-- ==== Sys2Proof/Laws/Memory.lean ====
section
/-! SUPPORT. Slot storage: what a read sees after a write, that every memory operation keeps the canonical form,
and that different (ring, slot, byte) triples have different addresses. -/

namespace Sys2Proof.Machine

open Sys2Proof

/-! ## Reading after writing -/

theorem memRead_memInsert_same (m : Memory) (x : Nat) (v : Byte) : memRead (memInsert m x v) x = v := by
  induction m with
  | nil => simp [memInsert, memRead]
  | cons e m ih =>
    obtain ⟨a, b⟩ := e
    rw [memInsert]
    split
    · simp [memRead]
    · split
      · simp [memRead]
      · next h => simp [memRead, h, ih]

theorem memRead_memInsert_other (m : Memory) {x y : Nat} (v : Byte) (h : y ≠ x) :
    memRead (memInsert m x v) y = memRead m y := by
  induction m with
  | nil => simp [memInsert, memRead, h]
  | cons e m ih =>
    obtain ⟨a, b⟩ := e
    rw [memInsert]
    split
    · simp [memRead, h]
    · split
      · next hx => subst hx; simp [memRead, h]
      · simp [memRead, ih]

theorem memRead_memErase_same (m : Memory) (x : Nat) : memRead (memErase m x) x = 0#8 := by
  induction m with
  | nil => rfl
  | cons e m ih =>
    obtain ⟨a, b⟩ := e
    by_cases hx : a = x
    · simpa [memErase, hx] using ih
    · have hx' : ¬ x = a := fun h => hx h.symm
      simpa [memErase, hx, memRead, hx'] using ih

theorem memRead_memErase_other (m : Memory) {x y : Nat} (h : y ≠ x) :
    memRead (memErase m x) y = memRead m y := by
  induction m with
  | nil => rfl
  | cons e m ih =>
    obtain ⟨a, b⟩ := e
    by_cases hx : a = x
    · subst hx
      simpa [memErase, memRead, h] using ih
    · by_cases hy : y = a
      · simp [memErase, hx, memRead, hy]
      · simpa [memErase, hx, memRead, hy] using ih

@[simp] theorem memRead_memWrite_same (m : Memory) (x : Nat) (v : Byte) : memRead (memWrite m x v) x = v := by
  unfold memWrite
  split
  · next h => rw [memRead_memErase_same, h]
  · exact memRead_memInsert_same m x v

theorem memRead_memWrite_other (m : Memory) {x y : Nat} (v : Byte) (h : y ≠ x) :
    memRead (memWrite m x v) y = memRead m y := by
  unfold memWrite
  split
  · exact memRead_memErase_other m h
  · exact memRead_memInsert_other m v h

/-- A burst leaves every byte outside it alone. -/
theorem memRead_storeBytes_outside (bs : List Byte) (m : Memory) (a x : Nat)
    (h : x < a ∨ a + bs.length ≤ x) : memRead (storeBytes m a bs) x = memRead m x := by
  induction bs generalizing m a with
  | nil => rfl
  | cons b bs ih =>
    simp only [List.length_cons] at h
    rw [storeBytes, ih _ _ (by omega), memRead_memWrite_other _ _ (by omega)]

/-- A burst puts byte `k` at offset `k`. -/
theorem memRead_storeBytes_inside (bs : List Byte) (m : Memory) (a k : Nat) (h : k < bs.length) :
    memRead (storeBytes m a bs) (a + k) = bs[k] := by
  induction bs generalizing m a k with
  | nil => simp at h
  | cons b bs ih =>
    rw [storeBytes]
    cases k with
    | zero => rw [memRead_storeBytes_outside _ _ _ _ (by omega)]; simp
    | succ k =>
      have := ih (memWrite m a b) (a + 1) k (by simpa using h)
      rw [show a + (k + 1) = a + 1 + k by omega, this]
      rfl

@[simp] theorem loadBytes_length (m : Memory) (a n : Nat) : (loadBytes m a n).length = n := by
  induction n generalizing a with
  | zero => rfl
  | succ n ih => simp [loadBytes, ih]

theorem loadBytes_congr {m m' : Memory} {a n : Nat} (h : ∀ x, a ≤ x → x < a + n → memRead m x = memRead m' x) :
    loadBytes m a n = loadBytes m' a n := by
  induction n generalizing a with
  | zero => rfl
  | succ n ih =>
    rw [loadBytes, loadBytes, h a (by omega) (by omega), ih]
    intro x hx hx'
    exact h x (by omega) (by omega)

/-- Reading a burst back gives its bytes. -/
theorem loadBytes_storeBytes (bs : List Byte) (m : Memory) (a : Nat) :
    loadBytes (storeBytes m a bs) a bs.length = bs := by
  induction bs generalizing m a with
  | nil => rfl
  | cons b bs ih =>
    rw [List.length_cons, loadBytes, storeBytes, ih, memRead_storeBytes_outside _ _ _ _ (by omega)]
    simp

/-- Releasing a ring leaves every byte outside it alone. -/
theorem memRead_releaseRing_outside (m : Memory) (c : Chan) (d : Dir) (x : Nat) (h : inRing c d x = false) :
    memRead (releaseRing m c d) x = memRead m x := by
  induction m with
  | nil => rfl
  | cons e m ih =>
    obtain ⟨a, b⟩ := e
    by_cases ha : inRing c d a = true
    · have hx : x ≠ a := by rintro rfl; simp [h] at ha
      simpa [releaseRing, ha, memRead, hx] using ih
    · by_cases hx : x = a
      · simp [releaseRing, ha, memRead, hx]
      · simpa [releaseRing, ha, memRead, hx] using ih

/-! ## The canonical form -/

theorem memSorted_weaken {lo lo' : Option Nat} {m : Memory} (h : memSorted lo m = true)
    (hlo : ∀ l, lo' = some l → ∃ k, lo = some k ∧ l ≤ k) : memSorted lo' m = true := by
  cases m with
  | nil => cases lo' <;> rfl
  | cons e m =>
    obtain ⟨a, b⟩ := e
    cases lo' with
    | none => cases lo <;> simp_all [memSorted]
    | some l =>
      obtain ⟨k, rfl, hk⟩ := hlo l rfl
      simp [memSorted] at h ⊢
      exact ⟨⟨by omega, h.1.2⟩, h.2⟩

theorem memSorted_insert {lo : Option Nat} {m : Memory} {x : Nat} {v : Byte} (h : memSorted lo m = true)
    (hv : v ≠ 0#8) (hx : ∀ l, lo = some l → l < x) : memSorted lo (memInsert m x v) = true := by
  induction m generalizing lo with
  | nil => cases lo <;> simp_all [memInsert, memSorted]
  | cons e m ih =>
    obtain ⟨a, b⟩ := e
    rw [memInsert]
    split
    · next hlt => cases lo <;> simp_all [memSorted]
    · split
      · next hlt heq => subst heq; cases lo <;> simp_all [memSorted]
      · next hlt heq =>
        have hm : memSorted (some a) m = true := by cases lo <;> simp_all [memSorted]
        have := ih hm (by intro l hl; cases hl; omega)
        cases lo <;> simp_all [memSorted]

theorem memSorted_filter {lo : Option Nat} {m : Memory} (p : Host.Cell → Bool) (h : memSorted lo m = true) :
    memSorted lo (m.filter p) = true := by
  induction m generalizing lo with
  | nil => cases lo <;> rfl
  | cons e m ih =>
    obtain ⟨a, b⟩ := e
    have hm : memSorted (some a) m = true := by cases lo <;> simp_all [memSorted]
    by_cases hp : p (a, b) = true
    · have := ih hm
      cases lo <;> simp_all [memSorted]
    · rw [List.filter_cons_of_neg (by simpa using hp)]
      refine ih (memSorted_weaken hm ?_)
      rintro l rfl
      refine ⟨a, rfl, ?_⟩
      simp [memSorted] at h
      omega

/-- A byte write keeps the canonical form. -/
theorem memWrite_wf {m : Memory} (h : Memory.wf m = true) (x : Nat) (v : Byte) :
    Memory.wf (memWrite m x v) = true := by
  unfold memWrite
  split
  · exact memSorted_filter _ h
  · next hv => exact memSorted_insert h hv (by simp)

/-- A burst keeps the canonical form. -/
theorem storeBytes_wf (bs : List Byte) {m : Memory} (h : Memory.wf m = true) (a : Nat) :
    Memory.wf (storeBytes m a bs) = true := by
  induction bs generalizing m a with
  | nil => exact h
  | cons b bs ih => exact ih (memWrite_wf h a b) (a + 1)

/-- Releasing a ring keeps the canonical form. -/
theorem releaseRing_wf {m : Memory} (h : Memory.wf m = true) (c : Chan) (d : Dir) :
    Memory.wf (releaseRing m c d) = true := memSorted_filter _ h

/-- The state after initialization has a memory in canonical form. -/
theorem reset_memory_wf : Memory.wf State.reset.mem = true := rfl

/-! ## Addresses -/

/-- Different triples (ring, slot index, byte index) have different addresses. -/
theorem slotAddr_injective {c c' : Chan} {d d' : Dir} {i i' k k' : Nat} (hi : i < 65536) (hi' : i' < 65536)
    (hk : k < 65536) (hk' : k' < 65536) (h : slotAddr c d i k = slotAddr c' d' i' k') :
    c = c' ∧ d = d' ∧ i = i' ∧ k = k' := by
  cases c <;> cases c' <;> cases d <;> cases d' <;> simp [slotAddr, ringNumber] at h ⊢ <;> omega

/-- The bytes of a slot are inside its ring's part of slot storage. -/
theorem slotAddr_inRing (c : Chan) (d : Dir) {i k : Nat} (hi : i < 65536) (hk : k < 65536) :
    inRing c d (slotAddr c d i k) = true := by
  have h1 : slotAddr c d 0 0 ≤ slotAddr c d i k := by unfold slotAddr; omega
  have h2 : slotAddr c d i k < slotAddr c d 65536 0 := by unfold slotAddr; omega
  simp [inRing, h1, h2]

end Sys2Proof.Machine
end

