/-! ## `notifyRx` -/

@[simp] theorem notifyRx_dev (c : Chan) (s : State) : (notifyRx c s).dev = s.dev := by simp [notifyRx]
@[simp] theorem notifyRx_mem (c : Chan) (s : State) : (notifyRx c s).mem = s.mem := by simp [notifyRx]
@[simp] theorem notifyRx_portLog (c : Chan) (s : State) : (notifyRx c s).portLog = s.portLog :=
  by simp [notifyRx]
@[simp] theorem notifyRx_key (c : Chan) (s : State) : (notifyRx c s).key = s.key := by simp [notifyRx]
@[simp] theorem notifyRx_respLog (c : Chan) (s : State) : (notifyRx c s).respLog = s.respLog :=
  by simp [notifyRx]
@[simp] theorem notifyRx_irqLog (c : Chan) (s : State) : (notifyRx c s).irqLog = s.irqLog := by simp [notifyRx]
@[simp] theorem notifyRx_schedule (c : Chan) (s : State) : (notifyRx c s).schedule = s.schedule :=
  by simp [notifyRx]
@[simp] theorem notifyRx_oracle (c : Chan) (s : State) : (notifyRx c s).oracle = s.oracle := by simp [notifyRx]
@[simp] theorem notifyRx_params (c : Chan) (s : State) : (notifyRx c s).params = s.params := by simp [notifyRx]
@[simp] theorem notifyRx_chan_other (c : Chan) (s : State) : (notifyRx c s).chan c.other = s.chan c.other :=
  by simp [notifyRx]
@[simp] theorem notifyRx_chan_same (c : Chan) (s : State) : (notifyRx c s).chan c = { s.chan c with rx := { (s.chan c).rx with waiter := false } } :=
  by simp [notifyRx]

/-! ## `postError` -/

@[simp] theorem postError_dev (c : Chan) (e : ErrCode) (s : State) : (postError c e s).dev = s.dev :=
  by simp [postError]
@[simp] theorem postError_mem (c : Chan) (e : ErrCode) (s : State) : (postError c e s).mem = s.mem :=
  by simp [postError]
@[simp] theorem postError_portLog (c : Chan) (e : ErrCode) (s : State) : (postError c e s).portLog = s.portLog :=
  by simp [postError]
@[simp] theorem postError_key (c : Chan) (e : ErrCode) (s : State) : (postError c e s).key = s.key :=
  by simp [postError]
@[simp] theorem postError_respLog (c : Chan) (e : ErrCode) (s : State) : (postError c e s).respLog = s.respLog :=
  by simp [postError]
@[simp] theorem postError_irqLog (c : Chan) (e : ErrCode) (s : State) : (postError c e s).irqLog = s.irqLog :=
  by simp [postError]
@[simp] theorem postError_schedule (c : Chan) (e : ErrCode) (s : State) : (postError c e s).schedule = s.schedule :=
  by simp [postError]
@[simp] theorem postError_oracle (c : Chan) (e : ErrCode) (s : State) : (postError c e s).oracle = s.oracle :=
  by simp [postError]
@[simp] theorem postError_params (c : Chan) (e : ErrCode) (s : State) : (postError c e s).params = s.params :=
  by simp [postError]
@[simp] theorem postError_chan_other (c : Chan) (e : ErrCode) (s : State) : (postError c e s).chan c.other = s.chan c.other :=
  by simp [postError]
@[simp] theorem postError_chan_same (c : Chan) (e : ErrCode) (s : State) : (postError c e s).chan c = { s.chan c with stickyErr := some e, rx := { (s.chan c).rx with waiter := false } } :=
  by simp [postError]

-- TASK PROMPT --
What you write must be the entries restated word for word, from the opening line through the one holding "simpa [memErase, memRead, h] using ih", with nothing else.

-- COMPLETED TASK --
-- ==== Sys2Proof/Laws/Memory.lean ====
section
/-! SUPPORT. Slot storage: what a read sees after a write, that every memory operation keeps the canonical form,
and that different (ring, slot, byte) triples have different addresses. -/

namespace Sys2Proof.Machine

open Sys2Proof

/-! ## Reading after writing -/

theorem memRead_memInsert_same (m : Memory) (x : Nat) (v : Byte) : memRead (memInsert m x v) x = v := by
  induction m with
  | nil => simp [memInsert, memRead]
  | cons e m ih =>
    obtain ⟨a, b⟩ := e
    rw [memInsert]
    split
    · simp [memRead]
    · split
      · simp [memRead]
      · next h => simp [memRead, h, ih]

theorem memRead_memInsert_other (m : Memory) {x y : Nat} (v : Byte) (h : y ≠ x) :
    memRead (memInsert m x v) y = memRead m y := by
  induction m with
  | nil => simp [memInsert, memRead, h]
  | cons e m ih =>
    obtain ⟨a, b⟩ := e
    rw [memInsert]
    split
    · simp [memRead, h]
    · split
      · next hx => subst hx; simp [memRead, h]
      · simp [memRead, ih]

theorem memRead_memErase_same (m : Memory) (x : Nat) : memRead (memErase m x) x = 0#8 := by
  induction m with
  | nil => rfl
  | cons e m ih =>
    obtain ⟨a, b⟩ := e
    by_cases hx : a = x
    · simpa [memErase, hx] using ih
    · have hx' : ¬ x = a := fun h => hx h.symm
      simpa [memErase, hx, memRead, hx'] using ih

theorem memRead_memErase_other (m : Memory) {x y : Nat} (h : y ≠ x) :
    memRead (memErase m x) y = memRead m y := by
  induction m with
  | nil => rfl
  | cons e m ih =>
    obtain ⟨a, b⟩ := e
    by_cases hx : a = x
    · subst hx
      simpa [memErase, memRead, h] using ih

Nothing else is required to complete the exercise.